# Alternative to Engine



## m_kilde (Feb 19, 2010)

Hello Folks

Should you ever get tired of building engines (god forbit), maybe a contraption like this could be a challenge 

[ame]http://www.youtube.com/watch?v=yiyzj80bPEY&feature=related[/ame]

Not sure where to obtain plans for the project :big: :big:


----------



## black85vette (Feb 19, 2010)

Fun video.

Looks like a good project for Zee! How about it Zee? You need another embedded processor project??  :big:


----------



## zeeprogrammer (Feb 19, 2010)

black85vette  said:
			
		

> Looks like a good project for Zee! How about it Zee? You need another embedded processor project??



I saw that video some time ago when I was searching for ideas for a hobby. It is very cool. Not sure if it's real or computer generated...does anyone know?

Thanks for posting it...I like that kind of stuff.

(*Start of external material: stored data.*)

-- ==== Sys2Proof/Machine/Stage.lean ====
section
/-!
DEFINITION. Staged and active copies of the swap groups: the checks of a swap, its application, and what each group's new values change at
once (spec/02 R57, R59, spec/07 R193, spec/08 R225, spec/11 R303, spec/12 R334, R340, spec/14 R388, R397, spec/17 R454).
-/
namespace Sys2Proof.Machine
open Sys2Proof

/-- The swap group of the STG fields of a block, by bits [25:20] of its offsets (spec/20 R504). -/
def grpOfBlk (b : Nat) : Option Grp :=
  match b with
  | 0 => some .glb | 2 => some .lb | 3 => some .lb | 4 => some .ep | 5 => some .ml | 6 => some .sole | 7 => some .sched | 8 => some .sched
  | 9 => some .ha | 10 => some .ins | 11 => some .bnd | 12 => some .vamp | 13 => some .eye | 14 => some .clk | 15 => some .flt
  | 16 => some .pmc | 18 => some .cob
  | _ => none

/-- The swap group of an offset. -/
def grpOfOff (o : Nat) : Option Grp := grpOfBlk (o % entStride / 0x100000)

/-- All groups in the order of their mask bits (R504). -/
def allGrps : List Grp := [.glb, .lb, .ep, .ml, .sole, .sched, .ha, .ins, .bnd, .vamp, .eye, .pmc, .flt, .cob, .clk]

/-- The groups of a mask. -/
def grpsOf (mask : Nat) : List Grp := allGrps.filter fun g => mask.testBit g.bitNo

/-- The lane bank whose PCS domain holds an offset's register, if it is one (spec/01 R36). -/
def bankOfOff (o : Nat) : Option Nat :=
  if 0x200000 ≤ o ∧ o < 0x340000 then some ((o - 0x200000) / 0x10000)
  else if 0x400000 ≤ o ∧ o < 0x500000 then some ((o - 0x400000) / 0x4000 / 4)
  else if 0x500000 ≤ o ∧ o < 0x580000 then some (16 + (o - 0x500000) / 0x10000 / 2)
  else none

/-- The bits of the STG fields of the register at a key. -/
def stgMask (k : Nat) : Word :=
  match regAt (k % entStride) with
  | some d => d.maskOf (· = .stg)
  | none => 0

/-- The keys of a group listed in the staged or the active copies, without repeats. -/
def State.grpKeys (s : State) (g : Grp) : List Nat :=
  let of (r : RegFile) : List Nat := (r.filter fun e => grpOfOff e.1 == some g).map (·.1)
  of s.act ++ (of s.regs).filter fun k => !s.act.any (·.1 == k)

/-- One register's staged values become active; in EXCHANGE the staged copy receives those that were (R57). -/
def State.applyKey (s : State) (exchange : Bool) (k : Nat) : State :=
  let m := stgMask k
  let a := s.act.get k
  let r := s.regs.get k
  let s1 := s.setAct k ((a &&& ~~~ m) ||| (r &&& m))
  if exchange then s1.setReg k ((r &&& ~~~ m) ||| (a &&& m)) else s1

/-- The registers of a group, but for those of banks that the swap does not reach now, are applied. -/
def State.applyKeys (s : State) (g : Grp) (exchange : Bool) (p : Nat → Bool) : State :=
  s.each ((s.grpKeys g).filter p) fun t k => t.applyKey exchange k

/-! ### The checks of a swap (R57) -/

/-- The configured queues of an egress's strict levels, as pairs of egress and level. -/
def State.strictLevels (s : State) : List (Nat × Nat) :=
  ((listedEnts s.regs R.SCHED_QALIAS).filter fun q => s.on F.SCHED_QALIAS_CONF (ent q)).filterMap fun q =>
    let p := s.staged F.SCHED_QCFG_PRIO (ent q)
    if p < 4 then some (queueEgress q, p) else none

/-- Whether a list of pairs has no repeats. -/
def pairsDistinct : List (Nat × Nat) → Bool
  | [] => true
  | x :: xs => !xs.contains x && pairsDistinct xs

/-- The swap-time check of a group on its staged values (R193, R225, R303, R340, R349, R388). -/
def State.groupOk (s : State) (g : Grp) : Bool :=
  match g with
  | .sole => decide (0 ≤ s.sharedSize s.staged)
  | .sched => pairsDistinct s.strictLevels
  | .ins => s.insSwapOk
  | .bnd => s.bndSwapOk
  | .eye => s.eyeSwapOk
  | _ => true

/-- The configuration error of a group that fails its check. -/
def grpErrKind (g : Grp) : Nat :=
  match g with
  | .glb => kGLB | .lb => kLB | .ep => kEP | .ml => kML | .sole => kSOLE | .sched => kSCHED | .ha => kHA | .ins => kINS | .bnd => kBND
  | .vamp => kVAMP | .eye => kEYE | .pmc => kPMC | .flt => kFLT | .cob => kCOB | .clk => kCLK

/-! ### What new active values change at once -/

/-- A queue that joined or left the group of its egress has a deficit of zero (R225). -/
def State.deficits (s : State) (before : List (Nat × Nat)) : State :=
  s.each before fun t e =>
    let p := t.get F.SCHED_QCFG_PRIO (ent e.1)
    if (e.2 == 4) != (p == 4) then t.setQueue e.1 fun q => { q with deficit := 0 } else t

/-- The buffer of the accounting dump as R454 compares it. -/
def State.dumpCfg (s : State) : List Nat :=
  [s.get F.PMC_ACCT_CFG_DST 0, s.get F.PMC_ACCT_CFG_FRAMES 0, s.get F.PMC_ACCT_BASE_LO_BASE 0, s.get F.PMC_ACCT_BASE_HI_BASE 0]

/-- What follows in the group's blocks from the values now active; `s0` is the state before. -/
def State.groupHook (s : State) (s0 : State) (g : Grp) : State :=
  match g with
  | .sole => s.put F.SOLE_BUF_SHARED_SHARED_SIZE 0 (s.sharedSize s.get).toNat
  | .sched => s.deficits (s0.sole.queues.map fun e => (e.1, s0.get F.SCHED_QCFG_PRIO (ent e.1)))
  | .ins => let r := s.insExtents; r.1.sanNew r.2
  | .bnd => s.bndSlices
  | .eye => s.eyeDigestStart
  | .pmc => if s.dumpCfg = s0.dumpCfg then s else s.dumpMoved
  | .ep => s.each (List.range 64) State.syncBlocked
  | _ => s

/-- A group applies its staged values at its instant, for the registers `p` admits, or fails its check and applies none (R57). -/
def State.swapGroup (s : State) (g : Grp) (exchange : Bool) (p : Nat → Bool) : State × Bool :=
  if s.groupOk g then ((s.applyKeys g exchange p).groupHook s g, true) else (s.cfgErr (grpErrKind g) 0, false)

/-- The staged values of a group's registers become active without a swap: the boot load, and the restart of spec/19 R501. -/
def State.activate (s : State) (g : Grp) : State := s.applyKeys g false fun _ => true

/-! ### Where an access reaches (spec/20 R505, R506) -/

/-- The register at an offset and its key for a path: the path's copy of a banked register, and behind a selector the entry that the path's copy
of it names. -/
def State.keyAt (s : State) (p : Path) (o : Nat) : Option (RegDef × Nat) :=
  (regAt o).map fun d =>
    (d, match d.reach with
      | .plain => o
      | .banked => o + ent p.code
      | .selected sel => o + ent (s.reg (sel + (if d.dims.isEmpty then 0 else (o - d.off) / 0x40000 * 0x40000) + ent p.code)).toNat)

end Sys2Proof.Machine
end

black85vette...the answer is YES...but not now!!! The embedded project at work is causing loss of sleep...won't be over until at least July...then six months to recover...but then another work project...hm...let's talk when I retire.


----------



## shred (Feb 19, 2010)

zeeprogrammer  said:
			
		

> I saw that video some time ago when I was searching for ideas for a hobby. It is very cool. Not sure if it's real or computer generated...does anyone know?
> 
> Thanks for posting it...I like that kind of stuff.


Alas it is computer generated and not real. http://www.snopes.com/photos/arts/musicmachine.asp


----------



## Bernd (Feb 20, 2010)

Here's were it originated from. There are more examples at the site.

http://www.animusic.com/previews/animusic1.php

Bernd


----------



## johnthomp (Apr 22, 2010)

zeeprogrammer  said:
			
		

> I saw that video some time ago when I was searching for ideas for a hobby. It is very cool. Not sure if it's real or computer generated...does anyone know?
> 
> Thanks for posting it...I like that kind of stuff.
> 
> black85vette...the answer is YES...but not now!!! The embedded project at work is causing loss of sleep...won't be over until at least July...then six months to recover...but then another work project...hm...let's talk when I retire.


 its definately computer generated a fella i did a loft conversion for has the software that does it hes some kind of musician artist who makes his money off musical art such as his computer controlled musical milkfloat wich some science useum gave him 400 grand for not bad !!!!! ( just wish id thought of it first)


----------